I chose to sleep over it and consider it the following day. When I woke up the next morning, I felt as if an iron boulder had been removed from my chest during the overnight sleep cycle. The light feeling helped me into a resourceful state. During the course of the day, I walked into the glass office of my super boss. I stepped in and enquired about what I had to do to move to the next level. In hindsight, the way I asked made all the difference. I was willing to listen. I was fully present. After he finished, I thanked him for his inputs.

Had I walked into having this chat the previous day, I may not have been in a resourceful state. As a result, the effect on my super boss may not have been desirable.

  • Trigger your most resourceful state.
  • Ask the significant person what you have to do to begin moving the pointer towards the desired result.
  • Listen. Be present.
  • Exit with a thank you. Keep it simple.

The presumption here is that you enjoy good rapport with the significant person (someone at work whose opinion counts towards your growth).

3. Go full throttle

He told me in clear words what he expected of me. I sought clarification and paraphrased the conversation.

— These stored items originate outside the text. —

theorem sealLeft_kin {a0 : Dev} {d : Dev} {j : Nat} {jb : Job} {f : SealF} (hK : Kin a0 d) : Kin a0 (sealLeft d j jb f) := by
  unfold sealLeft
  try dsimp only
  with_reducible repeat'
    first
    | assumption | apply step_kin | apply takeAbortAck_kin | apply queryIn_kin | apply sealDup_kin | apply sendSealOf_kin
    | split | intro _
    | (apply kin_other; first | assumption | apply step_kin | apply takeAbortAck_kin | apply queryIn_kin | apply sealDup_kin | apply sendSealOf_kin)
    | (apply kin_other; apply kin_other; first | assumption | apply step_kin | apply takeAbortAck_kin | apply queryIn_kin | apply sealDup_kin | apply sendSealOf_kin)
    | (apply kin_mk <;> first | assumption | apply step_kin | apply takeAbortAck_kin | apply queryIn_kin | apply sealDup_kin | apply sendSealOf_kin | (intro w; first | exact w | exact wf_set _ _ w | exact wf_upd _ _ w | exact wf_del _ w | exact wf_keep _ w | exact wf_mapV _ w | exact wf_filter _ w | (simp; done) | (simpa using w) | (rw [length_listSet]; exact w)))

theorem takeSeal_kin {a0 : Dev} {d : Dev} {j : Nat} {w : List W64} (hK : Kin a0 d) : Kin a0 (takeSeal d j w) := by
  unfold takeSeal
  try dsimp only
  with_reducible repeat'
    first
    | assumption | apply step_kin | apply sealLeft_kin | apply sealDup_kin | apply sealLast_kin | apply updSeal_kin
    | apply sealNow_kin | split | apply kin_fst (by assumption) | apply kin_snd (by assumption) | intro _
    | (apply kin_other; first | assumption | apply step_kin | apply sealLeft_kin | apply sealDup_kin | apply sealLast_kin | apply updSeal_kin | apply sealNow_kin)
    | (apply kin_other; apply kin_other; first | assumption | apply step_kin | apply sealLeft_kin | apply sealDup_kin | apply sealLast_kin | apply updSeal_kin | apply sealNow_kin)
    | (apply kin_mk <;> first | assumption | apply step_kin | apply sealLeft_kin | apply sealDup_kin | apply sealLast_kin | apply updSeal_kin | apply sealNow_kin | (intro w; first | exact w | exact wf_set _ _ w | exact wf_upd _ _ w | exact wf_del _ w | exact wf_keep _ w | exact wf_mapV _ w | exact wf_filter _ w | (simp; done) | (simpa using w) | (rw [length_listSet]; exact w)))

theorem takeMsg_kin {a0 : Dev} {d : Dev} {j : Nat} {k : PktRx} (hK : Kin a0 d) : Kin a0 (takeMsg d j k) := by
  unfold takeMsg
  try dsimp only
  with_reducible repeat'
    first
    | assumption | apply takeNorm_kin | apply takeSeal_kin | split | apply kin_fst (by assumption)
    | apply kin_snd (by assumption) | intro _

theorem flushEarly_kin {a0 : Dev} {j : Nat} {y0 : Nat} {y1 : Dev} (hK : Kin a0 y1) : Kin a0 (flushEarly j y0 y1) := by
  induction y0 generalizing j y1 with
  | zero =>
    unfold flushEarly
    try dsimp only
    with_reducible repeat'
      first
      | assumption | apply takeMsg_kin | apply updJob_kin | split | apply kin_fst (by assumption)
      | apply kin_snd (by assumption) | intro _ | (apply kin_other; first | assumption | apply takeMsg_kin | apply updJob_kin)
      | (apply kin_other; apply kin_other; first | assumption | apply takeMsg_kin | apply updJob_kin)
      | (apply kin_mk <;> first | assumption | apply takeMsg_kin | apply updJob_kin | (intro w; first | exact w | exact wf_set _ _ w | exact wf_upd _ _ w | exact wf_del _ w | exact wf_keep _ w | exact wf_mapV _ w | exact wf_filter _ w | (simp; done) | (simpa using w) | (rw [length_listSet]; exact w)))
  | succ k ih =>
    unfold flushEarly
    try dsimp only
    with_reducible repeat'
      first
      | assumption | apply ih | apply takeMsg_kin | apply updJob_kin | split | apply kin_fst (by assumption)
      | apply kin_snd (by assumption) | intro _ | (apply kin_other; first | assumption | apply takeMsg_kin | apply updJob_kin)
      | (apply kin_other; apply kin_other; first | assumption | apply takeMsg_kin | apply updJob_kin)
      | (apply kin_mk <;> first | assumption | apply takeMsg_kin | apply updJob_kin | (intro w; first | exact w | exact wf_set _ _ w | exact wf_upd _ _ w | exact wf_del _ w | exact wf_keep _ w | exact wf_mapV _ w | exact wf_filter _ w | (simp; done) | (simpa using w) | (rw [length_listSet]; exact w)))

theorem flushJob_kin {a0 : Dev} {d : Dev} {j : Nat} (hK : Kin a0 d) : Kin a0 (flushJob d j) := by
  unfold flushJob
  try dsimp only
  with_reducible repeat'
    first
    | assumption | apply settleLost_kin | apply flushEarly_kin | split | apply kin_fst (by assumption)
    | apply kin_snd (by assumption) | intro _

theorem flushAll_kin {a0 : Dev} {d : Dev} (hK : Kin a0 d) : Kin a0 (flushAll d) := by
  unfold flushAll
  try dsimp only
  with_reducible repeat'
    first
    | assumption | apply replayAll_kin | apply forEach_kin | apply settleLost_kin | apply flushJob_kin | intro _

theorem msgIn_kin {a0 : Dev} {d : Dev} {k : PktRx} (hK : Kin a0 d) : Kin a0 (msgIn d k) := by
  unfold msgIn
  try dsimp only
  with_reducible repeat'
    first
    | assumption | apply msgAck_kin | apply sealDup_kin | apply updJob_kin | apply flushJob_kin | apply takeMsg_kin | split
    | apply kin_fst (by assumption) | apply kin_snd (by assumption) | intro _
    | (apply kin_other; first | assumption | apply msgAck_kin | apply sealDup_kin | apply updJob_kin | apply flushJob_kin | apply takeMsg_kin)
    | (apply kin_other; apply kin_other; first | assumption | apply msgAck_kin | apply sealDup_kin | apply updJob_kin | apply flushJob_kin | apply takeMsg_kin)
    | (apply kin_mk <;> first | assumption | apply msgAck_kin | apply sealDup_kin | apply updJob_kin | apply flushJob_kin | apply takeMsg_kin | (intro w; first | exact w | exact wf_set _ _ w | exact wf_upd _ _ w | exact wf_del _ w | exact wf_keep _ w | exact wf_mapV _ w | exact wf_filter _ w | (simp; done) | (simpa using w) | (rw [length_listSet]; exact w)))

theorem sealRow_kin {kind : Nat} {k : PktRx} {s : State}  : KinS s (sealRow kind k s) := by
  unfold sealRow
  try dsimp only
  with_reducible repeat'
    first
    | assumption | exact kinS_fault | exact Kin.refl _ | apply onArrivalKind_kin | apply poolsSettle_kin | apply msgIn_kin
    | intro _

theorem execNormPartial_kin {k : PktRx} {s : State}  : KinS s (execNormPartial k s) := by
  unfold execNormPartial
  try dsimp only
  with_reducible repeat'
    first
    | assumption | exact kinS_fault | exact Kin.refl _ | apply onArrival_kin | apply msgIn_kin | intro _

From then on, I was a man on a mission. And, yes, I did get my pay hike, promotion and change in designation. However, what I learnt in those 6 months leading to the D-day is invaluable.

  • Having had a chat on what needs to happen for you to get there, put a game plan that is true to who you are.
  • Put in action. Massive action.
  • To show that you are invested in your growth and development, have milestones between now and next performance measurement.
  • Set up periodic performance chat during this period. Dip check.
  • Calibrate action based on periodic performance chat.

Well, some people have a way of complicating simple things. And some people have a way of simplifying complicated things. Where you believe you belong determines how you will go about this moment.

And here is a bonus. It is a little secret that a significant few know. Here it is for you. People who set their criterion of growth and success go beyond the rituals of promotions, labels of designations and the sheer numbers game. What matters to them is personal & professional significance. Their switch of reward & recognition lies within. They don’t let others control their growth. So that is the beginning of real personal leadership. Those on this journey leave the signature of their craft in every piece of their work & beyond. Interestingly, the perception of their work becomes play. Also, the world joins the party at this stage; which may or may not matter to them anymore.